Wednesday, February 18, 2009 3:07:00 PM (Pacific Standard Time, UTC-08:00)
(
CMPT 376 | Compiler Project
)
Here’s part 4 of my infinite part series on developing a compiler from scratch. See all the posts here.
I’ve decided to change things up a bit on the compiler project. Instead of writing the tokenizer and parser from scratch, I’m going to check out a new language that’s part of Microsoft’s “Oslo” Project. Oslo includes a language called M, which is primarily designed for developing data models. M is actually three languages, MGraph, MSchema and MGrammar.

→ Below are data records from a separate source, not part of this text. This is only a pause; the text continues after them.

-- ==== Sys2Proof/Machine/Lanes.lean ====
section
/-!
DEFINITION. Lanes and the seam (R73 to R96): bring-up, the receiver's judgement of blocks, codewords, training blocks and
markers, loopbacks, patterns, eye scans, and the lane side of Rest.
-/
namespace Sys2Proof.Machine

/-! ### Entering a bring-up state -/

/-- A scan that has ended with so many disagreements: GO reads 0, DONE is set (R92, R93). -/
def EyeScan.ended (e : EyeScan) (errors count : Nat) : EyeScan :=
  { e with ctl := setFld e.ctl 31 30 1, result := put errors 63 32 + put count 31 0 }

/-- The state with the eye scan of a lane replaced. -/
def State.setEye (s : State) (lane : Nat) (e : EyeScan) : State := { s with eyes := tset {} s.eyes lane e }

/-- A scan that runs on a lane stops because its port left Up, with DONE set as at its end (R94, R100). -/
def stopScan (s : State) (lane : Nat) : State :=
  let e := tget {} s.eyes lane
  if bitAt e.ctl 31 then
    (s.setEye lane (e.ended 0xFFFFFFFF s.time.count)).event Dict.LANE_PORT_EVENTS (lane / 2) 10
  else s

/-- What a new state starts afresh in the port's lanes (R75, R78, R87). -/
def LanePort.entered (l : LanePort) (new : LaneSt) (count : Nat) : LanePort :=
  match new with
  | .off | .detect | .failed | .loopback =>
    { l with
      st := new, fromRest := false, a := {}, b := {}, ackSent := 0, cleanRun := 0, badRun := 0, expect := none, markRun := 0
      errRun := 0, restRun := 0, askRest := false, sentRest := false, blind := false, scr := 0, seen := 0
      failedAt := if new = .failed then count else l.failedAt }
  | .lock => { l with st := .lock, lockAt := count }
  | .block => { l with st := .block, fromRest := false, a := {}, b := {}, ackSent := 0, expect := none, restRun := 0, askRest := false }
  | .train => { l with st := .train, a := { l.a with scr := 0, seen := 0 }, b := { l.b with scr := 0, seen := 0 }, ackSent := 0 }
  | .stripe => { l with st := .stripe, cleanRun := 0, badRun := 0, expect := none, restRun := 0, askRest := false, scr := 0, seen := 0 }
  | .seam => { l with st := .seam, expect := none, markRun := 0, errRun := 0, restRun := 0, askRest := false, sentRest := false }
  | .up => { l with st := .up, fromRest := false, badRun := 0, errRun := 0, a := { l.a with hist := 0, histLen := 0 }, b := { l.b with hist := 0, histLen := 0 } }
  | .rest => { l with st := .rest, restRun := 0, askRest := false, sentRest := false }

/-- Leaving Up other than to Rest: the port's scans stop and its link goes Down at the next boundary (R94, R129). A port in
Rest keeps its link state until a failed wake takes it to Detect. -/
def leftLine (s : State) (p : Nat) : State :=
  let s1 := stopScan (stopScan s (2 * p)) (2 * p + 1)
  if (s.link p).st = .down then s1 else askLink s1 p .down

/-- What the way from an old state to a new one does besides: bit 1 of the port's events, and the line left (R94, R100, R129). -/
def laneLeave (s : State) (p : Nat) (old new : LaneSt) : State :=
  let s1 := if old = .up ∧ new ≠ .rest then s.event Dict.LANE_PORT_EVENTS p 1 else s
  if new = .up ∨ new = .rest ∨ (new = .seam ∧ old = .rest) then s1 else leftLine s1 p

/-- A port's lanes enter a bring-up state (R87, R100). -/
def laneEnter (s : State) (p : Nat) (new : LaneSt) : State :=
  let old := (s.lane p).st
  if old = new then s
  else
    let s3 := laneLeave (s.updLane p fun l => l.entered new s.time.count) p old new
    match new with
    | .up =>
      let s4 := s3.event Dict.LANE_PORT_EVENTS p 0
      if (s4.link p).st = .down ∧ !s4.mon.fault.isolated then askLink s4 p .listening else s4
    | .failed => s3.event Dict.LANE_PORT_EVENTS p 2
    | .rest => (s3.event Dict.LANE_PORT_EVENTS p 8).count 0x18A p
    | _ => s3

/-- A port in Off whose row of LANE_ENABLE is 1 enters Detect, once its bench is powered, its supply is good, the device runs and no
departure holds its lanes Off (R87, R473, R477, R480). -/
def laneStart (s : State) (p : Nat) : State :=
  if (s.lane p).st = .off ∧ s.reg Dict.LANE_ENABLE p = 1 ∧ coreUp s ∧ s.pwr.st = .run ∧ !s.pwr.departed ∧ s.pwr.pgSerdes ∧
      bitAt s.pwr.benches (p / 8) then laneEnter s p .detect else s

/-- A bench whose eight rows are not all 0 is powered up (R480). -/
def benchWanted (s : State) (b : Nat) : Bool := (List.range 8).any fun i => s.reg Dict.LANE_ENABLE (8 * b + i) = 1

/-- The power-up of a bench domain starts when the bench is wanted and not powered (R480). -/
def benchStart (s : State) (b : Nat) : State :=
  if benchWanted s b ∧ !bitAt s.pwr.benches b ∧ !bitAt s.pwr.benchUp b then
    { s with pwr := { s.pwr with
        benchUp := s.pwr.benchUp + 2 ^ b
        benchSlow := clearBits s.pwr.benchSlow (2 ^ b)
        benchAt := tset 0 s.pwr.benchAt b s.time.count } }
  else s

/-! ### Blocks and codewords -/

/-- One sync header into a lane's record of the last 64 (R87). -/
def noteHeader (x : LaneRx) (invalid : Bool) : LaneRx :=
  { x with hist := (x.hist * 2 + b2n invalid) % 2 ^ 64, histLen := min 64 (x.histLen + 1) }

/-- The lane has shown 64 consecutive valid sync headers (R87). -/
def headersGood (x : LaneRx) : Bool := x.histLen = 64 && x.hist = 0

/-- The lane A of a port, or lane B, changed. -/
def updRx (l : LanePort) (b : Bool) (f : LaneRx → LaneRx) : LanePort :=
  if b then { l with b := f l.b } else { l with a := f l.a }

/-- A block on a lane: its header is judged, and its payload passes the lane's descrambler, or after training the port's
(R74, R75, R87). -/
def blockIn (s : State) (lane header payload : Nat) : State :=
  let p := lane / 2
  let l := s.lane p
  let invalid := header ≠ 1 && header ≠ 2
  let own := l.st = .block || l.st = .train
  let rx := if lane % 2 = 1 then l.b else l.a
  let d := descramble (if own then rx.scr else l.scr) payload
  let s1 := s.updLane p fun l =>
    let l1 := updRx l (decide (lane % 2 = 1)) fun x =>
      let x1 := noteHeader x invalid
      if own then { x1 with scr := d.1, seen := min 2 (x1.seen + 1) } else x1
    if own then l1 else { l1 with scr := d.1, seen := min 58 (l1.seen + 64) }
  match l.st with
  | .block => if headersGood (s1.lane p).a && headersGood (s1.lane p).b then laneEnter s1 p .train else s1
  | .up =>
    let x := if lane % 2 = 1 then (s1.lane p).b else (s1.lane p).a
    if x.histLen = 64 ∧ 16 ≤ popcount x.hist 64 then ((laneEnter s1 p .block).raise 0x0303 1 p).count 0x188 p else s1
  | _ => s1

/-- The port's receive direction is in FEC mode Bypass (R83). -/
def isBypass (s : State) (p : Nat) : Bool := s.reg Dict.LANE_FEC_RX_MODE p = 1

/-- A codeword with errors is counted against the frame's limit (R84). -/
def noteBypass (s : State) (p : Nat) : State :=
  let n := (s.lane p).bypNow + 1
  let s1 := s.updLane p fun l => { l with bypNow := n }
  if isBypass s p then
    let s2 := s1.count 0x189 p
    if n = s.reg Dict.LANE_BYPASS_LIMIT + 1 then (s2.raise 0x0306 1 p).event Dict.LANE_PORT_EVENTS p 6 else s2
  else s1

/-- The runs of clean and of bad codewords move a port between Stripe and Seam and out of Up (R87). -/
def codewordRuns (s : State) (p : Nat) (clean bad : Bool) : State :=
  let s1 := s.updLane p fun l =>
    { l with cleanRun := if clean then min 4 (l.cleanRun + 1) else 0, badRun := if bad then min 8 (l.badRun + 1) else 0 }
  match (s1.lane p).st with
  | .stripe => if (s1.lane p).cleanRun = 4 then laneEnter s1 p .seam else s1
  | .up => if (s1.lane p).badRun = 8 then laneEnter s1 p .stripe else s1
  | _ => s1

/-- A codeword of 272 symbols on a port (R82, R83). -/
def codewordIn (s : State) (p : Nat) (symbols : List Nat) : State :=
  let s1 := s.count 0x180 p
  match correctable symbols with
  | some 0 => codewordRuns s1 p true false
  | some n =>
    let s2 := noteBypass s1 p
    if isBypass s p then codewordRuns s2 p false true
    else codewordRuns ((s2.count 0x181 p).count 0x182 p n) p false false
  | none =>
    let s2 := noteBypass s1 p
    if isBypass s p then codewordRuns s2 p false true
    else codewordRuns (((s2.count 0x183 p).raise 0x0304 1 p).event Dict.LANE_PORT_EVENTS p 5) p false true

/-! ### Training -/

/-- The port goes to Failed for a miswire (R88). -/
def miswire (s : State) (p : Nat) : State := ((laneEnter s p .failed).raise 0x0302 1 p).event Dict.LANE_PORT_EVENTS p 3

/-- A training block's content as kept for a lane (R86, R88). -/
def trainRx (x : LaneRx) (payload : Nat) (inverted : Bool) : LaneRx :=
  { x with
    goodTrain := min 16 (x.goodTrain + 1), ackSeen := bitAt payload 54, par := fld payload 55 55, port := fld payload 53 47
    fna := fld payload 46 29, inverted := inverted }

/-- LANE_PARTNER as training gives it (R98). -/
def partnerWord (x : LaneRx) : Nat := put x.fna 24 7 + put x.port 6 0

/-- Both lanes have received a training block, and they do not belong together or not to the partner expected (R88). -/
def wiredWrong (s : State) (p : Nat) : Bool :=
  let l := s.lane p
  0 < l.a.goodTrain && 0 < l.b.goodTrain &&
  (l.a.par = l.b.par || partnerWord l.a ≠ partnerWord l.b ||
   (s.reg Dict.LANE_EXPECT_PARTNER p ≠ 0xFFFFFFFF && s.reg Dict.LANE_EXPECT_PARTNER p ≠ partnerWord l.a))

MGraph is a language for defining abstract graphs, for example:
Universities {
Canada {
BritishColumbia {
SFU {
Name { "Simon Fraser University" },
Location { "Burnaby, BC" }
},
UBC {
Name { "University of British Columbia" },
Location { "Vancouver, BC" }
}
}
}
}
MSchema is a language for defining the schema for these graphs, for example
module Universities {
type University {
Name : Text#100,
Location : Text#100
}
}
Finally, MGrammar is a language for defining custom Domain-Specific Languages (DSLs) which map to MGraph graphs. This is the language that is most useful to this project. After all, a general-purpose programming language is just a DSL where the "Domain" is very broad :). So, I've spent a few hours this week whipping up an MGrammar grammar for Duh, and the results are promising. I’ll be posting some details on that in the next post, but first we need to explore a key concept in compilers, Abstract Syntax Trees.
The end goal of the tokenization and parsing phases of a compiler is to produce an Abstract Syntax Tree (or AST) representing the source code. This is probably best illustrated by an example, so consider this expression:
5+6
This is an addition operation, using 5 and 6 as the arguments, which we represent in an AST like this (using the MGraph syntax above):
Add { 5, 6 }
Similarly, more complex expressions can be translated to trees:
5+6*(3+4)
Becomes:
Add { 5, Multiply { 6, Add { 3, 4 } } }
Which represents the following instructions:
- Add 3 and 4
- Multiply that result by 6
- Add 5 to that result
Essentially, we are building up the expression from the bottom of the tree up. This makes it much easier to convert the expression into code.
I’ll post the MGrammar file for the language when I finish it up in a day or so, then its on to writing the code to do the parsing.